• TO DO:
Print, exactly as they appear in the listing below, the lines from the line with "namespace Machine" to the line with "halWord (!l.cfg.neg ||", with both end lines kept.
= = =
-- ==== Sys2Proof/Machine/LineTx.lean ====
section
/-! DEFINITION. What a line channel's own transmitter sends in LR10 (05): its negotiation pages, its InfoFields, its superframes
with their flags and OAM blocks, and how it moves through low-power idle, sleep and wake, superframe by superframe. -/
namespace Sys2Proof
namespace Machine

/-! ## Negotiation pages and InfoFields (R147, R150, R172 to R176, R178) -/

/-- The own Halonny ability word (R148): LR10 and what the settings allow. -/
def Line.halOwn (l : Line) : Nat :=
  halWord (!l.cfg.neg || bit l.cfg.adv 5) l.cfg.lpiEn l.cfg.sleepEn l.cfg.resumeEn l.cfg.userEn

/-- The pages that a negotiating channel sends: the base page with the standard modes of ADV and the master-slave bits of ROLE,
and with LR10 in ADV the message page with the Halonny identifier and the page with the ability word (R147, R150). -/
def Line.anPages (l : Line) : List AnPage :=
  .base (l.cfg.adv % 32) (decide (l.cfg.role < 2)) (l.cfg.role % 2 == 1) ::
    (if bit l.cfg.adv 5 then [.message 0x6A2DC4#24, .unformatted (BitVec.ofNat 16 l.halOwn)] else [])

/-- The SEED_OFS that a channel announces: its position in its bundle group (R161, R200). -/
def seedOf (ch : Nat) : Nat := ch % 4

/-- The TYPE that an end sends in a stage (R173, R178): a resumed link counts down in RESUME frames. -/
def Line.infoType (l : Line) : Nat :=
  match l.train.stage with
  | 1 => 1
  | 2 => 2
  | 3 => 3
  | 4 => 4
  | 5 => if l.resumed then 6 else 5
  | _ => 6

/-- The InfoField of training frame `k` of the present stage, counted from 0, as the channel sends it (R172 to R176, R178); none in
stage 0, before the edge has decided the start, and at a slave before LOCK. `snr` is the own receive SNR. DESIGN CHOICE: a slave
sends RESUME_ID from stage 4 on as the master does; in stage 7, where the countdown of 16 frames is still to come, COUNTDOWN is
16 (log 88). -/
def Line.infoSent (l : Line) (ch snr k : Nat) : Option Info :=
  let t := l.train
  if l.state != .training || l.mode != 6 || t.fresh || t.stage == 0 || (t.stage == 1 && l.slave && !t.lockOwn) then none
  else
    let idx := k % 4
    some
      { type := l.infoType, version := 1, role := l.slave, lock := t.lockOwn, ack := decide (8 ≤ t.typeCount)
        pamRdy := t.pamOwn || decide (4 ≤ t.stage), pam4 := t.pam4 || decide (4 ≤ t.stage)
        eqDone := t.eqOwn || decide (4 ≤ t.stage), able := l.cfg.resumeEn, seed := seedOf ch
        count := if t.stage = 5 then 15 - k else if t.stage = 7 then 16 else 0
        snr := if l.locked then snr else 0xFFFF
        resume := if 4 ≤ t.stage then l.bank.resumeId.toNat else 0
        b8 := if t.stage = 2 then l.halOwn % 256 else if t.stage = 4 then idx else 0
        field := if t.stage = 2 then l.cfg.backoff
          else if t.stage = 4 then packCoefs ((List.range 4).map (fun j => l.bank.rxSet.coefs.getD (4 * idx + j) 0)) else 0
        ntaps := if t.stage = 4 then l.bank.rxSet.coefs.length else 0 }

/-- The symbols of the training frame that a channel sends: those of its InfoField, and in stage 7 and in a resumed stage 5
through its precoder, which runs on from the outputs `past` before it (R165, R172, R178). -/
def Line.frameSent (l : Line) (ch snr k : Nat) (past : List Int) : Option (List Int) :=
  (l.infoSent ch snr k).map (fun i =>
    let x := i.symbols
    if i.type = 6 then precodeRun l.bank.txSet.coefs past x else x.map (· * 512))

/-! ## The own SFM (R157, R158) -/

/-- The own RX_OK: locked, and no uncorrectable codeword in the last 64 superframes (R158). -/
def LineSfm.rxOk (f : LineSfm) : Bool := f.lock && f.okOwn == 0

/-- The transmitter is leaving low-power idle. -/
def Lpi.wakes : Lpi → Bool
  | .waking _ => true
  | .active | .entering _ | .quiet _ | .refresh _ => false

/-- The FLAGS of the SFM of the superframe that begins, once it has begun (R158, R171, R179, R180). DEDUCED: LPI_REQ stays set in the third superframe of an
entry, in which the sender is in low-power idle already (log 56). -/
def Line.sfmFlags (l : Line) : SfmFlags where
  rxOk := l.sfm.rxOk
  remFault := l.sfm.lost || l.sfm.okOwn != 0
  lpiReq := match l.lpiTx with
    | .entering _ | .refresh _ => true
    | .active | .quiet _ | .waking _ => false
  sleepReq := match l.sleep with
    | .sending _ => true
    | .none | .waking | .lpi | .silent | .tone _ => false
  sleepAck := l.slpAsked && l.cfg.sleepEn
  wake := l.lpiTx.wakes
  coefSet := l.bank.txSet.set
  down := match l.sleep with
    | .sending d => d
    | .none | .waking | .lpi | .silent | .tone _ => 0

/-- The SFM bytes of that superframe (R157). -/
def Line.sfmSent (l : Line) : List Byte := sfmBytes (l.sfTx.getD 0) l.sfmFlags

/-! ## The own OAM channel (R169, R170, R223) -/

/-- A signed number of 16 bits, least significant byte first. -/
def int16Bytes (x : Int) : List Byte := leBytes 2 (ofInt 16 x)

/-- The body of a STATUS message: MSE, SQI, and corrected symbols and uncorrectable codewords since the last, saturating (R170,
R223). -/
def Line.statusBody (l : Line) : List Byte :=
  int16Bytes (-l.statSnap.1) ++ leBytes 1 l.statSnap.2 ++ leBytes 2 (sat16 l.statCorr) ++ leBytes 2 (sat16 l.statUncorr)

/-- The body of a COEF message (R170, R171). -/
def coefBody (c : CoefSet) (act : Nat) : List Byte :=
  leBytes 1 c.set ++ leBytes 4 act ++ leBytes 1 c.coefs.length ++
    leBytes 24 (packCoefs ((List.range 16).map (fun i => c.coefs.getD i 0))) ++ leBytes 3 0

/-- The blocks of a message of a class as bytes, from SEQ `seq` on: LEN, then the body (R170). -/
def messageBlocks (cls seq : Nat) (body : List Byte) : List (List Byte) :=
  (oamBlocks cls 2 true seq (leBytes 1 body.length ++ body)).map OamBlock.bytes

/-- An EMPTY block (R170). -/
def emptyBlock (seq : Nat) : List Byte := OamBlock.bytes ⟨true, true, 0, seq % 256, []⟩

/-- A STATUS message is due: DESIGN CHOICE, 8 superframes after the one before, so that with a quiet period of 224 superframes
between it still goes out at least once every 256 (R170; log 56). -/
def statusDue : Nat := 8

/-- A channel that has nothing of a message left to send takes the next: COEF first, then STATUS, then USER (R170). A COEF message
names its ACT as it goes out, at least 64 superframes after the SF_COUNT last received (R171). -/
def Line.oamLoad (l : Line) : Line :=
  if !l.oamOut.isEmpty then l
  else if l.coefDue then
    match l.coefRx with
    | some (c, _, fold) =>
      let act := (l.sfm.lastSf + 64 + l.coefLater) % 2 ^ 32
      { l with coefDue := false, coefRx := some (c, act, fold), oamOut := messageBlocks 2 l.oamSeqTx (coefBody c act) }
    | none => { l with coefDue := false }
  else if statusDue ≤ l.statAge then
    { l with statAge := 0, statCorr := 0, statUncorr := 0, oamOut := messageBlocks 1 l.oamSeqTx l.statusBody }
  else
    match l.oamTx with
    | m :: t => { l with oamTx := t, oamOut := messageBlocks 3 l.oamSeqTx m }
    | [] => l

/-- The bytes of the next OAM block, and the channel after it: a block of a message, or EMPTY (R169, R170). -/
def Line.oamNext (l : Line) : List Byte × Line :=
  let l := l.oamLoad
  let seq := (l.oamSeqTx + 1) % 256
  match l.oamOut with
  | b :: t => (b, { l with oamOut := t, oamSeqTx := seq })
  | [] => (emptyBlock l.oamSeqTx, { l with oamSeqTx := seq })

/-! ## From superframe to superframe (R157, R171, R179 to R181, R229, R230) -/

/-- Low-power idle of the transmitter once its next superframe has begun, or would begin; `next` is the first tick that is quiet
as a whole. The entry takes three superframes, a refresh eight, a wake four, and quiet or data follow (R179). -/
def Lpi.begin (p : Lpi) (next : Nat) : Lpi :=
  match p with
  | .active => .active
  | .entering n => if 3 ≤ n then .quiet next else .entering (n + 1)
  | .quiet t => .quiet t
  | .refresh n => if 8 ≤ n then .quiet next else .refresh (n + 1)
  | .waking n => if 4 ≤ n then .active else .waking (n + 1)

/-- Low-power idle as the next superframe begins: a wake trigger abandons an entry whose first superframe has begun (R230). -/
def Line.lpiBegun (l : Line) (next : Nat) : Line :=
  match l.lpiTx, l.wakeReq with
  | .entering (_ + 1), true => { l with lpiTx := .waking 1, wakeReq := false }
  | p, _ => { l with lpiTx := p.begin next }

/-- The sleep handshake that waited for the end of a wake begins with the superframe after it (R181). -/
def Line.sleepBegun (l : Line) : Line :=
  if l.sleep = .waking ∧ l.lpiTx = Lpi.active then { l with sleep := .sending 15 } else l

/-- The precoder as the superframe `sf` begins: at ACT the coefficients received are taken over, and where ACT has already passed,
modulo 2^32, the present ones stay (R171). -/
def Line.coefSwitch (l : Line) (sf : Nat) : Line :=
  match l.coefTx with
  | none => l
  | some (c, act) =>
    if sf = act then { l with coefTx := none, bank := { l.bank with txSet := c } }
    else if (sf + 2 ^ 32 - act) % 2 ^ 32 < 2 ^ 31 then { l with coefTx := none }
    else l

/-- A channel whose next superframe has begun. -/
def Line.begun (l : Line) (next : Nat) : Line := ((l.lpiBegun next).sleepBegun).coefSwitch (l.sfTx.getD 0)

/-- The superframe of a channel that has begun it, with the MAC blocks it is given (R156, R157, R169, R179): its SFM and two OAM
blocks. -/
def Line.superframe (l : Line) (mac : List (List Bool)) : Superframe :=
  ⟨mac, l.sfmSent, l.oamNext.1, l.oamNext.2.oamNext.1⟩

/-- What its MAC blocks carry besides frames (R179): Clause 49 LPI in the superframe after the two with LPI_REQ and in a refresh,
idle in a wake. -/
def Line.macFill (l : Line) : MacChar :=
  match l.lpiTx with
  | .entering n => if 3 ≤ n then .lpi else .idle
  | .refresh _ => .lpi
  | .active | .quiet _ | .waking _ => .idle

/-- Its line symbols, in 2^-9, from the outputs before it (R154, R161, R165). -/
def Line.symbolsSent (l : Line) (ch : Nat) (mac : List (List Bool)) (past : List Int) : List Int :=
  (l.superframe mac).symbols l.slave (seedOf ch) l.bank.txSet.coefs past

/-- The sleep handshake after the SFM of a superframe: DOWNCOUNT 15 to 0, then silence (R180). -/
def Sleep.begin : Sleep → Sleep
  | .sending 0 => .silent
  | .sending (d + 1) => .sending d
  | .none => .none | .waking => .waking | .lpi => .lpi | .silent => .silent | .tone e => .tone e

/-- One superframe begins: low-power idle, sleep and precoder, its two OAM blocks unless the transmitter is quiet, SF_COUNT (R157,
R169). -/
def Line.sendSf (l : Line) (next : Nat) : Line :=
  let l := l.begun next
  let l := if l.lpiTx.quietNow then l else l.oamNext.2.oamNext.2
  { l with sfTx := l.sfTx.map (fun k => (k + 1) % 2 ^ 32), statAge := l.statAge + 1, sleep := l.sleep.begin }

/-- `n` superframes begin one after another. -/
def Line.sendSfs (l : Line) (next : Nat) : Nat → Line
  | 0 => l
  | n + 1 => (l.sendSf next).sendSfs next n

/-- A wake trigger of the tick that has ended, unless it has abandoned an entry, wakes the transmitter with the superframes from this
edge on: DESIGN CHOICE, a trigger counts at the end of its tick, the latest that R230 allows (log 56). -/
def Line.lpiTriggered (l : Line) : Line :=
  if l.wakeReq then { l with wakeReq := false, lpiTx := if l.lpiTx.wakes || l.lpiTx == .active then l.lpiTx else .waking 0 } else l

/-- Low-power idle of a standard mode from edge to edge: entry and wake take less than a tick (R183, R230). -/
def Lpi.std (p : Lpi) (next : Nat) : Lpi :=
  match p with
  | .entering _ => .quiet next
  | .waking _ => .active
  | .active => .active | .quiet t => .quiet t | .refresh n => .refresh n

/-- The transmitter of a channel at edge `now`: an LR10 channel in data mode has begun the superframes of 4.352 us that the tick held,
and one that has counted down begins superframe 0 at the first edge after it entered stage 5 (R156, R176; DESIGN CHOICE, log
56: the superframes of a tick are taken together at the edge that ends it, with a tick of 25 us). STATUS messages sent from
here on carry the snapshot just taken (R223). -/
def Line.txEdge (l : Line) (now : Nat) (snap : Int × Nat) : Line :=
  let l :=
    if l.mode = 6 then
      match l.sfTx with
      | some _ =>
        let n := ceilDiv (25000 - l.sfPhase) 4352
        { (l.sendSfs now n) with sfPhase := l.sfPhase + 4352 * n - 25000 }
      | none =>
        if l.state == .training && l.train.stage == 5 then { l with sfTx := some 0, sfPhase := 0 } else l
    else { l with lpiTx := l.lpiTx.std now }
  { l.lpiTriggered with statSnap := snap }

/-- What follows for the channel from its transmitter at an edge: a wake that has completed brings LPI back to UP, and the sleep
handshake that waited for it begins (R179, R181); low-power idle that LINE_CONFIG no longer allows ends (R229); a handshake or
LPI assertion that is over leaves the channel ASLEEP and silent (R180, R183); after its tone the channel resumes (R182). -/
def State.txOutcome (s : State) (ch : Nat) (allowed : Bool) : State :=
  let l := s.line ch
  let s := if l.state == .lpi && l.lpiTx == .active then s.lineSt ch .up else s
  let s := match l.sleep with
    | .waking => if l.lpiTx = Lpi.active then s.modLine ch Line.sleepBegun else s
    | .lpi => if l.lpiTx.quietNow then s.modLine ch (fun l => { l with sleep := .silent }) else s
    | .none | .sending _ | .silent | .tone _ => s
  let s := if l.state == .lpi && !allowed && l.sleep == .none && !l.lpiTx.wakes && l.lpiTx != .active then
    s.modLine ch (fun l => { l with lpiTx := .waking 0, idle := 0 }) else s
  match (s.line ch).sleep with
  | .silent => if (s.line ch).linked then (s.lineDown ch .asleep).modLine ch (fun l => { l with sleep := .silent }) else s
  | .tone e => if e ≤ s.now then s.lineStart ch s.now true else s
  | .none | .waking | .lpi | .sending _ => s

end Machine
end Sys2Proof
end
= = =
• RESPONSE TO THE TASK:
namespace Machine

/-! ## Negotiation pages and InfoFields (R147, R150, R172 to R176, R178) -/

/-- The own Halonny ability word (R148): LR10 and what the settings allow. -/
def Line.halOwn (l : Line) : Nat :=
  halWord (!l.cfg.neg || bit l.cfg.adv 5) l.cfg.lpiEn l.cfg.sleepEn l.cfg.resumeEn l.cfg.userEn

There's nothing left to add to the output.